A cancel button rendered in light gray on a white background, eight-point font, tucked below the fold. Next to it, "Keep My Subscription" in bold blue, twice the size. Both buttons work. Both are real. The choice architecture is technically complete. And the FTC has noted that companies bear responsibility not just for the truthfulness of individual elements but for the "net impression" created by the design as a whole. The gray button and the blue button offer the same action set. The presentation makes them different choices.
Now imagine the same service must declare its capabilities to an agent through a typed, machine-readable protocol. No visual interface. A structured list of available actions, their parameters, their return types. Cancel subscription: yes or no. Refund request: available or unavailable.
The gray button disappears. The medium simply doesn't support it. A capability declaration has no font size. No color palette. No spatial hierarchy. The action is either enumerated or it isn't.
The effect varies by manipulation type. Researchers have cataloged at least sixteen distinct types of dark pattern, and they divide along a line that matters here: patterns that manipulate how choices appear versus patterns that manipulate which choices exist.
Confirmshaming works through language. "No thanks, I don't like saving money." In a typed protocol, the action is decline_offer: boolean. The shame doesn't survive serialization. Interface interference, where a preferred option gets visual prominence while the alternative fades into the background, similarly has no mechanism in a structured declaration. There's no "above the fold" in a schema.
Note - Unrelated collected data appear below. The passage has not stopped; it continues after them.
/-- Records in the order of R197: running by joining, paused by pausing, joining by arrival. -/
def State.seqOrder (s : State) (j : Nat) : List Nat :=
  match s.job j with
  | none => []
  | some x =>
    let all := s.seqTable j
    let inState (v : Nat) : List Nat := all.filter (fun r => s.seqState r == v)
    sortKey (fun r => (x.seqSt r).joined) (inState 2) ++ sortKey (fun r => (x.seqSt r).since) (inState 3)
      ++ sortKey (fun r => (x.seqSt r).since) (inState 1)

/-! APPEND_PAGE_WRITE. -/

def TileSt.dropAppend (x : TileSt) (n : Nat) : TileSt := { x with appends := x.appends.eraseIdx n }

/-- An unbacked append (R188): nothing is written, a running sequence is paused, and the code is logged. -/
def State.appendUnbacked (s : State) (t j : Nat) (a : AppendRec) : State :=
  let rec_ := (pageListOf a.list).seqBase
  let s := if s.seqState rec_ = 2 then s.setSeqState j rec_ 3 else s
  let s := s.report Codes.appendUnbacked (tileInfo s t (pageData (s.seqId rec_) a.first))
  s.modTile t (fun x =>
    { x with regs := { x.regs with appendDropped := satAdd (2 ^ 32 - 1) x.regs.appendDropped 1 } })

/-- A covering entry holds no page (R188). -/
def State.entryMissing (s : State) (l : PageList) (head first n : Nat) : Bool :=
  (List.range n).any (fun i =>
    decide ((first + i) / 512 < l.entries)
      && s.readLe (s.pageEntryAddr l.seqBase l.isV.toNat l.layer head ((first + i) / 512)) 4 == 0xFFFFFFFF)

/-- Writes the rows of an append into their slots, each value rounded to the page format (R187). -/
def State.appendRows (s : State) (l : PageList) (head first : Nat) : Nat → List (List W32) → Except AccErr State
  | _, [] => .ok s
  | i, ws :: rest =>
    match s.posAddr l head (first + i) with
    | .error e => .error e
    | .ok p =>
      (s.writeMem p.2 (ws.map (fun w => BitVec.ofNat 8 (encodeElem l.fmt .rne (val32 w))))).appendRows l head first
        (i + 1) rest

/-- Addresses of the slots of an append. -/
def State.appendAccesses (s : State) (l : PageList) (head first n : Nat) : List (Nat × Nat) :=
  (List.range n).filterMap (fun i =>
    match s.posAddr l head (first + i) with
    | .ok p => some (p.2, 128)
    | .error _ => none)

/-- The stack engine serves append `n` of a tile: the checks of R188 in their order, then all rows or none. -/
def appendPageWrite (t : Nat) (n : Nat) (s : State) : State :=
  let x := s.tile t
  match x.appends[n]? with
  | none => s
  | some a =>
    let l := pageListOf a.list
    let sn := a.rows.length
    let fail (e : AccErr) : State :=
      (s.modTile t (fun y => y.dropAppend n)).tileReport t a.slot e.code x.job x.handId e.data
    match s.checkAccesses (.job x.job) [(l.seqBase, 64)] with
    | some e => fail e
    | none =>
      let data := pageData (s.seqId l.seqBase) a.first
      if a.first < s.seqTail l.seqBase then fail ⟨Codes.appendCommitted, data⟩
      else if s.seqState l.seqBase ≠ 2 ∨ s.seqReserve l.seqBase < a.first + sn
          ∨ s.entryMissing l a.head a.first sn then
        (s.appendUnbacked t x.job a).modTile t (fun y => y.dropAppend n)
      else
        match s.checkAccesses (.job x.job) (s.appendAccesses l a.head a.first sn),
            s.appendRows l a.head a.first 0 a.rows with
        | some e, _ => fail e
        | none, .error e => fail e
        | none, .ok s' => s'.modTile t (fun y => y.dropAppend n)

def execAppendPageWrite (t : Tile) (n : Nat) (s : State) : Host.Outcome State Fault Refusal :=
  .next (appendPageWrite t n s)

/-! AVERIFY. -/

/-- Accepted nodes in ascending index, each with its parent, on the choices of the model (R191). -/
def accepted (c : CandTree) (choice : Nat → Nat) : List Nat :=
  (List.range c.n).foldl (fun acc i =>
    let par := c.parents.getD i none
    let ok := match par with
      | none => c.tokens.getD i 0 == choice 0
      | some p => acc.contains p && c.tokens.getD i 0 == choice (p + 1)
    if ok && !acc.any (fun k => c.parents.getD k none == par) then acc ++ [i] else acc) []

/-- UINT32 elements of row 0 of a scratchpad tensor. -/
def State.words32 (s : State) (t : Nat) (d : Tensor) (n : Nat) : List Nat :=
  (List.range n).map (fun i => s.elemBits t d ⟨0, 0, 0, 0⟩ i)

def averifyFault (s : State) (t : Tile) (c : Nat) (dc ds : BitVec 6) : Option Code :=
  let x := s.tile t
  match lowestOf [nameFault 0x10 (x.dreg dc), nameFault 0x10 (x.dreg ds)] with
  | some e => lowestOf [some e, lowest (ctxFaults s t c)]
  | none =>
    let d := tensorOf (x.dreg dc)
    let k := tensorOf (x.dreg ds)
    let shape := d.space == 0 && d.fmt == 7 && decide (16 ≤ d.e0) && k.space == 0 && k.fmt == 7
    let tree := if shape then candTree (s.words32 t d 16) else none
    let listBad := match x.binding c with
      | some b => !pagedList b.kl
      | none => false
    lowest (ctxFaults s t c ++
      [((shape && tree.isNone) || listBad, Codes.isaFieldRange),
       (!shape || (match tree with | some y => decide (k.e0 < y.n + 1) | none => false), Codes.isaDescInvalid)])

/-- Moves of one path node: from slot L + node to slot L + depth, for every layer, head, K and V (R192). -/
def State.moveSlots (s : State) (j : Nat) (kl vl : PageList) (src dst : Nat) : Except AccErr State :=
  let rec_ := kl.seqBase
  let cells := (List.range (s.seqLayers rec_)).flatMap (fun la => (List.range (s.seqHeads rec_)).flatMap (fun h =>
    [({ kl with layer := la }, h), ({ vl with layer := la, isV := true }, h)]))
  cells.foldl (fun r c =>
    match r with
    | .error e => .error e
    | .ok s =>
      match s.posAddr c.1 c.2 src, s.posAddr c.1 c.2 dst with
      | .ok a, .ok b =>
        match s.checkAccesses (.job j) [(a.2, 128), (b.2, 128)] with
        | some e => .error e
        | none => .ok (s.writeMem b.2 (s.readMem a.2 128))
      | .error e, _ => .error e
      | .ok _, .error e => .error e) (.ok s)

/-- All moves of a path in ascending depth (R192). -/
def State.movePath (s : State) (j : Nat) (kl vl : PageList) (len : Nat) : Nat → List Nat → Except AccErr State
  | _, [] => .ok s
  | d, i :: rest =>
    if i = d then s.movePath j kl vl len (d + 1) rest
    else
      match s.moveSlots j kl vl (len + i) (len + d) with
      | .error e => .error e
      | .ok s' => s'.movePath j kl vl len (d + 1) rest

/-- The candidates are decided, the accepted slots moved, and TAIL, ACCEPTED and RD written (R190 to R193). -/
def averifyRun (t : Tile) (b : Binding) (tree : CandTree) (choice : Nat → Nat) (rd : BitVec 5) (s : State) : Eff :=
  let x := s.tile t
  let kl := pageListOf b.kl
  let vl := if pagedList b.vl then pageListOf b.vl else { kl with isV := true }
  let rec_ := kl.seqBase
  match s.checkAccesses (.job x.job) [(rec_, 64)] with
  | some e => .done (s.attError t e)
  | none =>
    if s.seqState rec_ ≠ 2 then
      .done ((s.report Codes.verifyPaused (tileInfo s t (pageData (s.seqId rec_) (s.seqTail rec_)))).modTile t
        (fun y => y.setS rd 0))
    else
      let len := s.seqTail rec_
      let path := accepted tree choice
      match s.movePath x.job kl vl len 0 path with
      | .error e => .done (s.attError t e)
      | .ok s' =>
        .done (((s'.writeLe (rec_ + 8) 8 (len + path.length)).writeLe (rec_ + 0x2C) 1 path.length).modTile t
          (fun y => y.setS rd (BitVec.ofNat 64 path.length)))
Recent research found that agents navigating visual interfaces actually become more susceptible to dark pattern manipulations as their vision improves. Remove the visual layer, and the manipulation has nowhere to live.
Forced continuity is a different animal. The pattern where signing up takes two clicks and canceling requires a phone call during business hours is structural. The asymmetry lives in practical accessibility, in whether the action exists as something an agent can call. A capability declaration forces a binary: is cancel_subscription an available action? If yes, the agent calls it regardless of what color the button would have been. If no, the absence is explicit and auditable in a way that a missing link on a cluttered settings page never was.
Then there's drip pricing, where the base price is advertised and fees accumulate through checkout. The DOT tried to address this for airlines by requiring upfront fee disclosure in a structured, comparable format. Airlines sued to block it. The estimated consumer overpayment from surprise fees was $543 million annually. What the DOT proposed was essentially a capability declaration for pricing: enumerate all fees at the point of first display, in machine-processable form. The resistance suggests that structured disclosure changes what's economically viable to offer.
A typed protocol can still be gamed. A service could declare cancel_subscription but require seventeen prerequisite calls before the action succeeds. New manipulation patterns will emerge around whatever protocol becomes standard, and they'll be harder to see. The manipulation migrates from the visual layer, where at least a human could squint at the gray button and feel suspicious, to the structural layer, where what's withheld from the declaration is invisible by definition. A different kind of problem. Still a problem.